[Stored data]
-- ==== Sys2Proof/Machine/Regs.lean ====
section
/-! DEFINITION. Regs.lean: the words of the BAR0 registers (21 R519 to R528), put together from the state: what a read
finds, and what GET_INFO copies. -/

namespace Sys2Proof.Machine

/-- Bits hi:lo of a word that is being put together. -/
def bitsAt (lo v : Nat) : Nat := v * 2 ^ lo
/-- A flag at bit i. -/
def flagAt (i : Nat) (b : Bool) : Nat := b2n b * 2 ^ i

/-! ### Power, reset and fault status (16, 17, 18) -/

/-- The power state 0 to 3; P1 while all eight sectors are gated (16 R416). -/
def State.powerState (s : State) : Nat := s.sensor 3

/-- PWR_STATUS -/
def State.pwrStatus (s : State) : Nat :=
  let a := s.ao
  bitsAt 30 s.powerState + flagAt 29 a.pwrWarn + flagAt 28 a.vcoreWarn + flagAt 27 a.vauxWarn + flagAt 26 a.throttle
    + flagAt 25 a.regLp + flagAt 24 a.persist + flagAt 23 a.emergency + bitsAt 20 a.lastReset + bitsAt 16 a.ready
    + flagAt 15 a.gddrLost + flagAt 7 a.retentionLost + a.pwrEvents

/-- SECTOR_CLK[n] -/
def State.sectorClk (s : State) (n : Nat) : Nat :=
  let q := s.sector n
  bitsAt 30 q.op + flagAt 29 q.stopped + flagAt 28 (s.stretched n) + flagAt 27 q.gated + flagAt 26 (s.noGate n)

/-- The hottest reading and its sensor, the lowest of equals (16, Thermal limits). -/
def AoSt.hottest (a : AoSt) : Int × Nat :=
  (upTo 20).foldl (fun m i => let v := Tab.get a.temps 0 i; if m.1 < v then (v, i) else m) (Tab.get a.temps 0 0, 0)

/-- THERM_STATUS -/
def State.thermStatus (s : State) : Nat := bitsAt 16 (toField 16 s.ao.hottest.1) + s.ao.hottest.2

/-- BOOT_STATUS -/
def State.bootStatus (s : State) : Nat :=
  let b := s.boot
  flagAt 31 b.devReady + flagAt 30 b.linksReady + flagAt 29 b.fwVerified + flagAt 28 b.repairLoaded + flagAt 27 b.gddrReady
    + flagAt 26 b.calDone + bitsAt 25 b.fwSlot + bitsAt 20 b.phase + bitsAt 16 b.bootErr
    + ((upTo 8).map fun n => flagAt (8 + n) (s.sector n).up).sum

/-- Failed banks of sector n. -/
def State.bankFails (s : State) (n : Nat) : Nat := ((upTo 64).filter fun b => nbit (Tab.get s.ao.badBanks 0 n).toNat b).length

/-- REPAIR_STATUS[n] -/
def State.repairStatus (s : State) (n : Nat) : Nat :=
  let q := s.sector n
  bitsAt 24 q.softUsed + bitsAt 16 (min 255 q.spareElem) + bitsAt 8 (s.bankFails n) + flagAt 0 q.softPending

/-- FAULT_STATUS -/
def State.faultStatus (s : State) : Nat :=
  flagAt 31 s.fault.fatal + bitsAt 27 s.fault.events + ((upTo 8).map fun n => flagAt (16 + n) (!(s.sector n).spareValid)).sum
    + s.fault.entries

/-- A copy of the ensign network runs: all its cores in the given half of the device do (18 R466, R469). -/
def State.copyUp (s : State) (south : Bool) : Bool :=
  let k := s.fault.ensNet
  let mine := (Tab.keys s.cores).filter fun c => (s.core c).net == k + 1 && (decide (64 ≤ c) == south)
  s.fault.ensSet && (s.net k).running && !mine.isEmpty && mine.all fun c => (s.net k).cores.contains c

/-- ENSIGN_STATUS -/
def State.ensignStatus (s : State) : Nat :=
  let f := s.fault
  flagAt 31 f.ensActive + flagAt 30 f.ensSet + bitsAt 26 f.ensNet + ((upTo 4).map fun b => flagAt (22 + b) (s.trigHolds b)).sum
    + bitsAt 18 f.ensEnabled + bitsAt 15 f.ensCause + flagAt 14 (s.copyUp false) + flagAt 13 (s.copyUp true)

/-- A Halyard is fenced: in the fault record, or by itself (18 R470, R474). -/
def AoSt.halFenced (a : AoSt) (south : Bool) : Bool := (if south then a.southFenced else a.northFenced) || nbit a.selfFenced (b2n south)

/-- HALYARD_STATUS -/
def State.halyardStatus (s : State) : Nat :=
  let a := s.ao
  flagAt 31 a.ownerSouth + flagAt 30 (!a.halFenced false) + flagAt 29 (!a.halFenced true) + flagAt 28 a.standbyUp
    + min 0xFFFF ((s.now - a.hbStamp) / 100000)

/-- SECURITY_STATUS -/
def State.securityStatus (s : State) : Nat :=
  let q := s.sec
  bitsAt 29 q.lc + flagAt 28 (q.lcPending != 0) + flagAt 27 q.auth + bitsAt 24 (if q.auth then q.perms else 0)
    + flagAt 23 q.updPending + flagAt 22 s.ao.mgtI3c + bitsAt 8 q.svnMin + q.svnRun

/-! ### Page 0 (21) -/

/-- The supported feature bitmap (13 R340): generation 1 has bits 0 to 9; 10 and 11 report the memory. -/
def State.features (s : State) : Nat := 0x3FF + flagAt 10 s.gddr.ecc + flagAt 11 s.gddr.clam

/-- DEV_STATUS -/
def State.devStatus (s : State) : Nat :=
  flagAt 31 s.boot.devReady + flagAt 30 s.boot.linksReady + flagAt 29 s.boot.devReady + flagAt 28 (!s.faultLow)
    + flagAt 27 s.fault.ensActive + flagAt 26 s.fault.fatal + bitsAt 22 s.boot.phase + bitsAt 20 s.powerState
    + flagAt 19 s.ao.ownerSouth + flagAt 18 s.ao.throttle + flagAt 17 s.ao.emergency

/-- BASE of BAR2_BASE as it reads: the window is aligned to its own size (13 R325). -/
def PcieSt.baseRead (p : PcieSt) : Nat := p.base / 2 ^ p.bar2Log * 2 ^ p.bar2Log

/-- The device serial number (19 R481). -/
def deviceSerial : Nat := leAt (sha512 Config.deviceIdKey) 0 8

/-- Page 0 and the page at 0x1000. -/
def State.regPage0 (s : State) (o : Nat) : Nat :=
  let fw := s.boot.fwVerified
  let serial := deviceSerial
  if o = 0x00 then 0x01281000 + bitsAt 8 (Config.stepping % 16)
  else if o = 0x04 then s.sec.fwVersion.toNat
  else if o = 0x08 then if fw then serial % 2 ^ 32 else 0
  else if o = 0x0C then if fw then serial / 2 ^ 32 else 0
  else if o = 0x10 then if s.boot.devReady then s.features else 0
  else if o = 0x20 then s.devStatus
  else if o = 0x30 then s.ao.epoch
  else if o = 0x40 then s.now % 2 ^ 32
  else if o = 0x44 then s.ao.timeHi.toNat
  else if o = 0x50 then fld s.pcie.mark 31 0
  else if o = 0x54 then s.pcie.markHi.toNat
  else if o = 0x100 then s.pcie.cause
  else if o = 0x1000 then bitsAt 28 (s.pcie.baseRead % 16)
  else if o = 0x1004 then s.pcie.baseRead / 16
  else 0

/-! ### Core, network, fabric and memory registers -/

/-- CORE_MAP[c] -/
def State.coreMapWord (s : State) (c : Nat) : Nat :=
  let q := s.sector (sectorOf c)
  let st := q.mstate (indexOf c)
  bitsAt 6 st + if st = 2 then 31 else q.phys (indexOf c)

/-- SPARE_STATUS[n]: while a test runs, the index names the core under test (18 R453). -/
def State.spareStatus (s : State) (n : Nat) : Nat :=
  let q := s.sector n
  bitsAt 24 ((q.test.map CoreTest.phys).getD q.spareIndex) + flagAt 23 q.spareValid + flagAt 22 q.test.isSome
    + (Tab.get s.ao.fenced 0 n).toNat

/-- NET_STEP_CFG[k] -/
def NetSt.cfgWord (n : NetSt) : Nat :=
  flagAt 31 (n.image != 0) + flagAt 30 n.lockstep + bitsAt 28 n.source.kind + bitsAt 24 n.source.ch + n.source.period

/-- PHASE of the step master (05, NET_STEP_STATUS). -/
def State.phaseOf (s : State) (k : Nat) : Nat :=
  let n := s.net k
  if n.phase = 0 then (if n.running then 3 else 0)
  else if n.lockstep then n.phase
  else if n.held || s.now < n.cN then 1 else if s.now < n.dN then 2 else 3

/-- NET_STEP_STATUS[k] -/
def State.netStatus (s : State) (k : Nat) : Nat :=
  bitsAt 30 (s.phaseOf k) + flagAt 29 (s.net k).tickHeld + bitsAt 24 (s.net k).events

/-- A mesh link of sector n runs through its dual-clock FIFO: the sectors' programmed frequencies differ (01 R24). -/
def State.linkAsync (s : State) (n port : Nat) : Bool :=
  let absent := (port = 0 && n % 4 = 0) || (port = 1 && n % 4 = 3)
  !absent && (s.sector n).op != (s.sector (neighbour n port)).op

/-- SECTOR_NET_STATUS[n] -/
def State.sectorStatus (s : State) (n : Nat) : Nat :=
  flagAt 31 (s.linkAsync n 0) + flagAt 30 (s.linkAsync n 1) + flagAt 29 (s.linkAsync n 2) + flagAt 28 (s.sector n).aligned
    + bitsAt 4 (s.sector n).netEvents

/-- The registers of network slot k. -/
def State.regNet (s : State) (k r : Nat) : Nat :=
  let n := s.net k
  match r with
  | 0x00 => n.step % 2 ^ 32
  | 0x04 => n.stepHi.toNat
  | 0x08 => n.cfgWord
  | 0x0C => n.margin
  | 0x10 => n.refreshQ
  | 0x14 => s.netStatus k
  | _ => 0

/-- NET_TRAIN_POS[k] -/
def NetSt.posWord (n : NetSt) : Nat := if n.backward then 2 ^ 31 + (n.pos - n.fwd + 1) else n.pos

/-- EXPERT_BIND_STATUS[b] -/
def BindSt.word (b : BindSt) : Nat :=
  if b.valid then 2 ^ 31 + bitsAt 29 b.state + bitsAt 16 b.cap + b.expert else 0

/-- The registers of fabric port p (11). -/
def PortSt.reg (o : PortSt) (r : Nat) : Nat :=
  match r with
  | 0x00 => bitsAt 29 o.state + bitsAt 27 o.lanes + bitsAt 26 o.variant + flagAt 25 o.ofsValid + flagAt 24 (o.injMode != 0)
      + bitsAt 20 o.laneBad.toNat + o.events
  | 0x04 => o.offset.toNat
  | 0x08 => bitsAt 16 o.delay + fld o.rate 15 0
  | 0x0C => o.at_.toNat
  | 0x10 => bitsAt 16 o.injMode + o.injN
  | _ => 0

/-- The registers at 0x0002_0000 to 0x0002_2FFF. -/
def State.regCompute (s : State) (o : Nat) : Nat :=
  if o < 0x20200 then s.coreMapWord ((o - 0x20000) / 4)
  else if o < 0x20220 then s.spareStatus ((o - 0x20200) / 4)
  else if o < 0x21000 then 0
  else if o < 0x21200 then s.regNet ((o - 0x21000) / 0x20) (o % 0x20)
  else if o < 0x21240 then
    let n := s.net ((o - 0x21200) / 4)
    flagAt 31 n.holdEn + flagAt 30 n.held
  else if o < 0x21400 then 0
  else if o < 0x21480 then
    let n := s.net ((o - 0x21400) / 8)
    if o % 8 = 0 then bitsAt 16 n.fwd + n.bwd else n.posWord
  else if o < 0x21600 then 0
  else if o < 0x21700 then (s.bind ((o - 0x21600) / 4)).word
  else if o < 0x21800 then 0
  else if o < 0x21820 then s.sectorStatus ((o - 0x21800) / 4)
  else if o < 0x22000 then 0
  else if o < 0x22300 then (s.port ((o - 0x22000) / 0x40)).reg (o % 0x40)
  else if o = 0x22400 then s.deviceId
  else if o = 0x22800 then
    let g := s.gddr
    flagAt 28 g.ecc + flagAt 27 g.clam + bitsAt 22 g.devices + bitsAt 16 g.rate + g.usable
  else if 0x22810 ≤ o && o < 0x22840 then
    let c := (o - 0x22810) / 4
    bitsAt 30 (Tab.get s.gddr.state 0 c) + Tab.get s.gddr.events 0 c
  else 0

/-! ### Timers, streams and lines (15) -/

/-- The registers of timer channel c. -/
def State.regTimer (s : State) (c r : Nat) : Nat :=
  let t := s.tmr c
  match r with
  | 0x00 => s.tmrCtrl c
  | 0x04 => t.div
  | 0x08 => t.count
  | 0x0C => t.limit
  | 0x10 => t.snap0
  | 0x14 => t.snap1
  | 0x18 => t.snapcfg.toNat
  | 0x1C => t.statusWord
  | 0x20 => t.pairHi
  | _ => 0

/-- The registers of stream context n. -/
def StcSt.reg (c : StcSt) (r : Nat) : Nat :=
  match r with
  | 0x0 => if c.bound then 2 ^ 31 + bitsAt 29 c.skind + bitsAt 25 c.net + bitsAt 19 c.ifn + bitsAt 14 c.resLog2 else 0
  | 0x4 => ((upTo 4).map fun q => flagAt (28 + q) (c.isPosted q)).sum + c.status
  | 0x8 => bitsAt 16 c.prod + c.cons
  | _ => 0

/-- LOUT_CFG[p] -/
def State.loutCfg (s : State) (p : Nat) : Nat :=
  let l := s.loutPin p
  flagAt 31 (s.loutLevel p) + flagAt 30 l.asserted + flagAt 27 l.pulse + flagAt 26 l.pol + flagAt 25 l.ensInit + l.width

/-- The registers at 0x0002_3000 to 0x0002_3FFF. -/
def State.regLines (s : State) (o : Nat) : Nat :=
  if o < 0x23400 then s.regTimer ((o - 0x23000) / 0x40) (o % 0x40)
  else if o = 0x23400 then s.ao.toutMap.toNat
  else if 0x23800 ≤ o && o < 0x23A00 then (s.stc ((o - 0x23800) / 0x10)).reg (o % 0x10)
  else if 0x23C00 ≤ o && o < 0x23C20 then s.loutCfg ((o - 0x23C00) / 4)
  else 0

/-- The registers at 0x0002_4000 to 0x0002_6FFF. -/
def State.regSystem (s : State) (o : Nat) : Nat :=
  if o = 0x24000 then s.pwrStatus
  else if 0x24010 ≤ o && o < 0x24030 then s.sectorClk ((o - 0x24010) / 4)
  else if o = 0x24040 then s.thermStatus
  else if o = 0x24800 then s.bootStatus
  else if 0x24810 ≤ o && o < 0x24830 then s.repairStatus ((o - 0x24810) / 4)
  else if o = 0x25000 then s.faultStatus
  else if o = 0x25010 then s.ensignStatus
  else if o = 0x25018 then s.halyardStatus
  else if o = 0x25400 then s.securityStatus
  else if 0x26000 ≤ o && o < 0x26080 then
    let q := s.sector ((o - 0x26000) / 0x10)
    if o % 0x10 = 0 then q.traceWr else if o % 0x10 = 4 then q.traceRd else 0
  else if o = 0x26080 then s.traceCtrl.toNat
  else 0

/-! ### Mailboxes (13) -/

/-- OUTSTANDING: accepted commands with SEQ above MB_CONSUMED. -/
def MboxSt.outstanding (b : MboxSt) : Nat := b.next - 1 - b.consumed

/-- MB_STATUS -/
def MboxSt.statusReg (b : MboxSt) : Nat := flagAt 31 b.busy + flagAt 30 b.session + bitsAt 24 b.outstanding

/-- MB_ACCEPT -/
def MboxSt.acceptReg (b : MboxSt) : Nat := bitsAt 24 b.accCode + bitsAt 8 b.accReason + flagAt 7 b.accDup

/-- The 64-bit mailbox registers: 0 MB_ACCEPT_SEQ, 1 MB_NEXT_SEQ, 2 MB_CONSUMED. -/
def MboxSt.wide (b : MboxSt) (r : Nat) : Nat := if r = 0 then b.accSeq else if r = 1 then b.next else b.consumed

/-- A register of mailbox m, or bytes of its slots. -/
def State.regMailbox (s : State) (m r : Nat) : Nat :=
  let b := s.mb m
  if r < 0x1000 then memNat b.slot r 4
  else if r < 0x2000 then memNat b.comp (r - 0x1000) 4
  else match r with
  | 0x2004 => b.statusReg
  | 0x2008 => b.acceptReg
  | 0x2010 => b.accSeq % 2 ^ 32
  | 0x2014 => (Tab.get b.latch 0 0).toNat
  | 0x2018 => b.next % 2 ^ 32
  | 0x201C => (Tab.get b.latch 0 1).toNat
  | 0x2020 => b.consumed % 2 ^ 32
  | 0x2024 => (Tab.get b.latch 0 2).toNat
  | 0x2028 => b.event
  | _ => 0

/-! ### Every register -/

/-- The word at a register offset of BAR0 outside the counter windows (R528). -/
def State.regWord (s : State) (o : Nat) : Nat :=
  if o < 0x2000 then s.regPage0 o
  else if o < 0x20000 then 0
  else if o < 0x23000 then s.regCompute o
  else if o < 0x24000 then s.regLines o
  else if o < 0x30000 then s.regSystem o
  else if 0x100000 ≤ o && o < 0x120000 then s.regMailbox ((o - 0x100000) / 0x4000) (o % 0x4000)
  else 0

/-- The register carries the tag COMPUTE or SECTOR (R528), or shows a counter block with one of those tags or CORE. -/
def computeTag (o : Nat) : Bool :=
  (0x21000 ≤ o && o < 0x21600) || (0x21800 ≤ o && o < 0x21820) || (0x210000 ≤ o && o < 0x2B0000)

/-- A boot that failed before its firmware was verified (R525). -/
def State.bootFailed (s : State) : Bool := s.boot.phase == 9 && !s.boot.fwVerified

/-- The compute partition is in reset, or held after a FATAL fault. -/
def State.computeHeld (s : State) : Bool := s.boot.crStep != 0 || s.fault.fatal

end Sys2Proof.Machine
end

◆ Assignment:
From the first line of the data through the line with "sector n. -/", quote each line exactly and add nothing else.

◆ Reply:
-- ==== Sys2Proof/Machine/Regs.lean ====
section
/-! DEFINITION. Regs.lean: the words of the BAR0 registers (21 R519 to R528), put together from the state: what a read
finds, and what GET_INFO copies. -/

namespace Sys2Proof.Machine

/-- Bits hi:lo of a word that is being put together. -/
def bitsAt (lo v : Nat) : Nat := v * 2 ^ lo
/-- A flag at bit i. -/
def flagAt (i : Nat) (b : Bool) : Nat := b2n b * 2 ^ i

/-! ### Power, reset and fault status (16, 17, 18) -/

/-- The power state 0 to 3; P1 while all eight sectors are gated (16 R416). -/
def State.powerState (s : State) : Nat := s.sensor 3

/-- PWR_STATUS -/
def State.pwrStatus (s : State) : Nat :=
  let a := s.ao
  bitsAt 30 s.powerState + flagAt 29 a.pwrWarn + flagAt 28 a.vcoreWarn + flagAt 27 a.vauxWarn + flagAt 26 a.throttle
    + flagAt 25 a.regLp + flagAt 24 a.persist + flagAt 23 a.emergency + bitsAt 20 a.lastReset + bitsAt 16 a.ready
    + flagAt 15 a.gddrLost + flagAt 7 a.retentionLost + a.pwrEvents

/-- SECTOR_CLK[n] -/
def State.sectorClk (s : State) (n : Nat) : Nat :=
  let q := s.sector n
  bitsAt 30 q.op + flagAt 29 q.stopped + flagAt 28 (s.stretched n) + flagAt 27 q.gated + flagAt 26 (s.noGate n)

/-- The hottest reading and its sensor, the lowest of equals (16, Thermal limits). -/
def AoSt.hottest (a : AoSt) : Int × Nat :=
  (upTo 20).foldl (fun m i => let v := Tab.get a.temps 0 i; if m.1 < v then (v, i) else m) (Tab.get a.temps 0 0, 0)

/-- THERM_STATUS -/
def State.thermStatus (s : State) : Nat := bitsAt 16 (toField 16 s.ao.hottest.1) + s.ao.hottest.2

/-- BOOT_STATUS -/
def State.bootStatus (s : State) : Nat :=
  let b := s.boot
  flagAt 31 b.devReady + flagAt 30 b.linksReady + flagAt 29 b.fwVerified + flagAt 28 b.repairLoaded + flagAt 27 b.gddrReady
    + flagAt 26 b.calDone + bitsAt 25 b.fwSlot + bitsAt 20 b.phase + bitsAt 16 b.bootErr
    + ((upTo 8).map fun n => flagAt (8 + n) (s.sector n).up).sum

/-- Failed banks of sector n. -/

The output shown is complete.